When the panting Lewis eased up the, door of the adjoining garage, there was more material for them. James Berridge’s light-blue BMW gleamed smooth and bright, as if welcoming the light as an opportunity to show off its contours. They were looking at the passenger side of the vehicle, and at first they thought it was empty. Then, as they moved round behind the boot and saw that the driver’s door was open, they realized that it was not.

James Berridge’s body lay half in and half out of the vehicle, with the head twisted at an odd angle against the concrete floor. The single eye which remained was open, frozen in a permanent expression of surprise. Most of the back of the head was shot away; the pistol must have been pressed against the temple. A long smear of grey and crimson matter was mercifully shadowed by the body of the car.
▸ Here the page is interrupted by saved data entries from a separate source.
theorem keeps_foldl {α : Type} {g : State → α → State} {l : List α} (hg : ∀ t, ∀ b ∈ l, P t → P (g t b)) (h : P s) :
    P (l.foldl g s) := by
  induction l generalizing s with
  | nil => exact h
  | cons b l ih => exact ih (fun t c hc => hg t c (List.mem_cons_of_mem _ hc)) (hg s b List.mem_cons_self h)

/-- One step of a fold establishes a property that all its steps keep, from another that they keep. -/
theorem foldl_establishes {α : Type} {Q : State → Prop} {g : State → α → State} {l : List α} {b : α} (hb : b ∈ l)
    (h : ∀ t, Q t → P (g t b)) (hQ : ∀ t, ∀ c ∈ l, Q t → Q (g t c)) (hP : ∀ t, ∀ c ∈ l, P t → P (g t c)) (hs : Q s) :
    P (l.foldl g s) := by
  induction l generalizing s with
  | nil => cases hb
  | cons c l ih =>
    have hkeep : ∀ t, ∀ d ∈ l, P t → P (g t d) := fun t d hd => hP t d (List.mem_cons_of_mem _ hd)
    obtain heq | hb := List.mem_cons.1 hb
    · exact keeps_foldl (s := g s c) (l := l) hkeep (heq ▸ h s hs)
    · exact ih hb (fun t d hd => hQ t d (List.mem_cons_of_mem _ hd)) hkeep (hQ s c List.mem_cons_self hs)

section
variable (hP : Fencing B P)
include hP

theorem fencing_fenceEnd (h e : Nat) (hs : P s) : P (fenceEnd h e s) := by
  unfold fenceEnd
  split
  · exact hP.fence h e s hs
  · exact hs

variable (hB : B ≤ NoEndPlace)
include hB

theorem fencing_dropEnd (h : Nat) {e : Nat} (he : e < 96) (hs : P s) : P (dropEnd h e s) := by
  have hd : P (downEnd h e s) := hP.leaves _ _ (leaves_downEnd hB h he (.refl s)) hs
  rw [dropEnd_eq]
  split
  · exact hs
  · split
    · exact hP.fence h e _ hd
    · exact hd

theorem fencing_dropDead (f : Nat) (hs : P s) : P (dropDead f s) := by
  refine keeps_foldl (fun t e he ht => ?_) hs
  split
  · exact fencing_fenceEnd hP f e (fencing_dropEnd hP hB f (List.mem_range.1 he) ht)
  · exact ht

theorem fencing_startRoutes (hs : P s) : P (startRoutes s) := hP.leaves _ _ (leaves_startRoutes hB (.refl s)) hs

/-- A retirement asked for while CSEQ runs waits for the next slack water. -/
theorem fencing_requestRetire_field (g : Nat) (hrun : cseqStopped s = false) (hs : P s) : P (requestRetire (.field g) s) := by
  simp only [requestRetire, hrun, Bool.false_eq_true, if_false]
  refine fencing_startRoutes hP hB (fencing_dropDead hP hB g ?_)
  split
  · exact hs
  · exact hP.leaves s _ ⟨fun _ _ => rfl, rfl, rfl, fun r hr => List.mem_append_left _ hr⟩ hs

/-- The FIELD records of an edge while CSEQ runs. -/
theorem fencing_newFieldRecords (hM : B ≤ MainPlace) (r : State) (hrun : ∀ u, P u → cseqStopped u = false) (hs : P s) :
    P (newFieldRecords r s) :=
  keeps_foldl (fun u g _ hu => fencing_requestRetire_field hP hB g (hrun u hu) hu)
    (hP.leaves _ _ (leaves_fieldRecords hM (.refl s)) hs)

end

/-- A word below the pages of fields and tiles is not cleared with a field. -/
theorem word_clearField (f : Nat) (s : State) {a : Nat} (ha : a < 0x4000000000) : (clearField f s).word a = s.word a := by
  have hcls : clsOf a < 4 := by
    simp only [clsOf, bits]
    omega
  have hpage : (!((clsOf a == 4 || clsOf a == 8) && fieldOf a == f)) = true := by
    simp [show clsOf a ≠ 4 by omega, show clsOf a ≠ 8 by omega]
  exact lookup_keep_of_kept (p := fun a => !((clsOf a == 4 || clsOf a == 8) && fieldOf a == f)) (resetWord a) s.live hpage

theorem Lasting.of_leaves (hP : Lasting B P) (h : Leaves B s s → Leaves B s t) (hs : P s) : P t :=
  hP.words s t (h (.refl s)).word hs

section
variable (hP : Lasting B P) (hB : B ≤ LowPlace) (hS : ∀ a, B a → a % 4096 ≠ 0x40)
include hP hB

theorem lasting_clearField (g : Nat) (hs : P s) : P (clearField g s) :=
  hP.words s _ (fun a ha => word_clearField g s (by have := (hB a ha).2; omega)) hs

include hS

theorem lasting_removeField (g : Nat) (hs : P s) : P (removeField g 7 6 false s) := by
  have hE := hB.trans lowPlace_le_noEndPlace
  unfold removeField
  extract_lets was s0 lids s1 s2 s3 s4
  have h0 : P s0 := by
    unfold s0
    rw [if_neg (by simp)]
    exact hs
  have h1 : P s1 := keeps_foldl (fun u l _ hu => hP.of_leaves (leaves_loseUse hB l) hu) h0
  have h2 : P s2 := hP.retire g _ (hP.of_leaves
    (leaves_set _ fun a ha => ne_pgRostf g (by decide) (.inr (hS a ha))) h1)
  have h3 : P s3 := by
    unfold s3
    split
    · exact fencing_dropDead hP.fencing hE g h2
    · exact h2
  have h4 : P s4 := lasting_clearField hP hB g (hP.of_leaves (leaves_dropPackets g false) h3)
  split
  · exact fencing_startRoutes hP.fencing hE h4
  · exact h4

theorem lasting_requestRetire_field (g : Nat) (hs : P s) : P (requestRetire (.field g) s) := by
  have hE := hB.trans lowPlace_le_noEndPlace
  by_cases hrun : cseqStopped s
  · simp only [requestRetire, hrun, if_true, applyRetire]
    refine fencing_startRoutes hP.fencing hE (fencing_dropDead hP.fencing hE g ?_)
    split
    · exact hs
    · exact lasting_removeField hP hB hS g hs
  · exact fencing_requestRetire_field hP.fencing hE g (by simpa using hrun) hs

theorem lasting_newFieldRecords (r : State) (hs : P s) : P (newFieldRecords r s) :=
  keeps_foldl (fun _ g _ hu => lasting_requestRetire_field hP hB hS g hu)
    (hP.of_leaves (leaves_fieldRecords (hB.trans lowPlace_le_mainPlace)) hs)

end

/-! ### A retired tile -/

theorem ne_tileWord {a f t : Nat} (ht : t < 468) (h : a % 4096 < 0x100) : a ≠ tileWord f t := by
  rintro rfl
  rw [tileWord_eq] at h
  omega

theorem tileState_congr {f t : Nat} {u : State} (h : u.word (tileWord f t) = s.word (tileWord f t)) :
    tileState u f t = tileState s f t := by
  simp only [tileState, State.get, tileWord] at h ⊢
  rw [h]

/-- A word of TILE_STATE after every entry of its field has become one. -/
theorem get_setAllTiles {f w v : Nat} (hw : w < 59) (s : State) : (setAllTiles f v s).get (pgRostf f) (ROSTF.TILE_STATE.at w) =
    (if w = 58 then v * 0x1111 else v * 0x11111111) % 2 ^ 32 := by
  refine foldl_establishes (P := fun u => u.get (pgRostf f) (ROSTF.TILE_STATE.at w) = _) (Q := fun _ => True) (List.mem_range.2 hw)
    (fun u _ => get_set_same _ _ _ _ le_rfl) (fun _ _ _ h => h) (fun u i _ hu => ?_) trivial
  by_cases hi : i = w
  · rw [hi]
    exact get_set_same _ _ _ _ le_rfl
  · rw [get_set_other _ _ (by simp only [Fld.at, ROSTF.TILE_STATE]; omega), hu]

theorem tileState_setAllTiles_same {f t : Nat} (ht : t < 468) (s : State) : tileState (setAllTiles f 6 s) f t = 6 := by
  rw [tileState, get_setAllTiles (by omega)]
  have h8 := Nat.mod_lt t (show 0 < 8 by decide)
  split
  · next h =>
    have h4 : t % 8 < 4 := by omega
    generalize t % 8 = i at *
    interval_cases i <;> rfl
  · generalize t % 8 = i at *
    interval_cases i <;> rfl

/-- The entries of one field do not stand in the page of another. -/
theorem word_setAllTiles_other {g v a : Nat} (h : a / 4096 ≠ 64 + g ∨ a % 4096 < 0x100) (s : State) :
    (setAllTiles g v s).word a = s.word a := by
  refine keeps_foldl (P := fun u => u.word a = s.word a) (fun u w hw hu => ?_) rfl
  have hw := List.mem_range.1 hw
  rw [word_set_other _ _ ?_, hu]
  simp only [pgRostf_eq, Fld.at, ROSTF.TILE_STATE]
  omega

/-- A retired tile stays so. -/
theorem lasting_retired {f t : Nat} (ht : t < 468) : Lasting (· = tileWord f t) fun u => tileState u f t = 6 where
  words _ _ h hs := (tileState_congr (h _ rfl)).trans hs
  fence h e u hu := by
    refine (tileState_congr ((leaves_setChan (B := (· = tileWord f t)) ?_ h e false true (.refl u)).word _ rfl)).trans hu
    rintro _ rfl
    exact .inr (.inr (by rw [tileWord_eq]; omega))
  retire g u hu := by
    by_cases hg : g = f
    · rw [hg, tileState_setAllTiles_same ht]
    · exact (tileState_congr (word_setAllTiles_other (.inl (by rw [tileWord_eq]; omega)) u)).trans hu

/-! ### A fenced channel -/

/-- The three kinds of a channel entry. -/
theorem chanFields_kind (e : Nat) : (e < 36 ∧ chanFields e = (ROSTF.SEAM_E_READY_READY, ROSTF.SEAM_E_FENCED_FENCED, e)) ∨
    (36 ≤ e ∧ e < 88 ∧ chanFields e = (ROSTF.SEAM_S_READY_READY, ROSTF.SEAM_S_FENCED_FENCED, e - 36)) ∨
    (88 ≤ e ∧ chanFields e = (ROSTF.STAY_READY, ROSTF.STAY_FENCED, e - 88)) := by
  unfold chanFields
  split
  · exact .inl ⟨‹_›, rfl⟩
  · split
    · exact .inr (.inl ⟨by omega, ‹_›, rfl⟩)
    · exact .inr (.inr ⟨by omega, rfl⟩)

/-- An entry of a field's page is reported fenced. -/
def fencedAt (s : State) (p : Nat × Nat) : Bool := bitAt (s.get (pgRostf p.1) (chanFields p.2).2.1) (chanFields p.2).2.2

/-- An end whose number has an entry of its own in the page of its field. -/
def hasEntry (e : Nat) : Prop := e < 18 ∨ 36 ≤ e ∧ e < 62 ∨ 88 ≤ e ∧ e < 92

theorem hasEntry_index {e : Nat} (he : hasEntry e) : (chanFields e).2.2 < (chanFields e).2.1.width := by
  unfold hasEntry at he
  obtain ⟨h, hc⟩ | ⟨h, h', hc⟩ | ⟨h, hc⟩ := chanFields_kind e <;> rw [hc]
  · exact show e < 18 by omega
  · exact show e - 36 < 26 by omega
  · exact show e - 88 < 4 by omega

theorem fencedField_fits (e : Nat) : (chanFields e).2.1.lo + (chanFields e).2.1.width ≤ 32 := by
  obtain ⟨-, hc⟩ | ⟨-, -, hc⟩ | ⟨-, hc⟩ := chanFields_kind e <;> simp only [hc] <;> decide

/-- READY and FENCED bits stand apart. -/
theorem ready_fenced_apart (e e' : Nat) : (chanFields e).2.1.off ≠ (chanFields e').1.off ∨
    (chanFields e').1.lo + (chanFields e').1.width ≤ (chanFields e).2.1.lo := by
  obtain ⟨-, hc⟩ | ⟨-, -, hc⟩ | ⟨-, hc⟩ := chanFields_kind e <;>
    obtain ⟨-, hc'⟩ | ⟨-, -, hc'⟩ | ⟨-, hc'⟩ := chanFields_kind e' <;> simp only [hc, hc'] <;> decide

theorem fencedField_of_off {e e' : Nat} (h : (chanFields e).2.1.off = (chanFields e').2.1.off) :
    (chanFields e).2.1 = (chanFields e').2.1 := by
  revert h
  obtain ⟨-, hc⟩ | ⟨-, -, hc⟩ | ⟨-, hc⟩ := chanFields_kind e <;>
    obtain ⟨-, hc'⟩ | ⟨-, -, hc'⟩ | ⟨-, hc'⟩ := chanFields_kind e' <;> simp only [hc, hc'] <;> decide

/-- A READY bit written leaves the FENCED bits. -/
theorem fencedAt_setReady (s : State) (p q : Nat × Nat) (b : Bool) :
    fencedAt (s.setBit (pgRostf p.1) (chanFields p.2).1 (chanFields p.2).2.2 b) q = fencedAt s q := by
  unfold fencedAt State.setBit
  by_cases ha : pgRostf q.1 + (chanFields q.2).2.1.off = pgRostf p.1 + (chanFields p.2).1.off
  · have hoff : (chanFields q.2).2.1.off = (chanFields p.2).1.off := by
      obtain ⟨hr, -⟩ := chanFields_off p.2
      obtain ⟨-, hf⟩ := chanFields_off q.2
      rw [← pgRostf_add_mod q.1 (off := (chanFields q.2).2.1.off) (by omega), ha, pgRostf_add_mod p.1 (by omega)]
    rw [get_set_disjoint _ _ ha (fencedField_fits q.2) (.inl ((ready_fenced_apart q.2 p.2).resolve_left (not_not.2 hoff)))]
  · rw [get_set_other _ _ ha]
The pistol lay where it had apparently fallen, beneath James Berridge’s twisted right wrist.

 

12

 

The Scene-of-Crime team was as diligent in its attention to the area around the body of James Berridge as it would have been in investigating the death of any more admirable citizen. George Lewis was impressed as he watched the comings and goings of the officers and glimpsed what little he could of their work in the garage.

Once they had their tapes erected to seal off the area of the search, they brought in extra lighting, directing their arc lamps under the vehicle they could not move until they had examined the ground beneath it in minute detail. Lewis was delighted to discover a role for himself. By acting as an unofficial barrier between the busy policemen and the curious residents who paid his salary, he could find out most of what was going on.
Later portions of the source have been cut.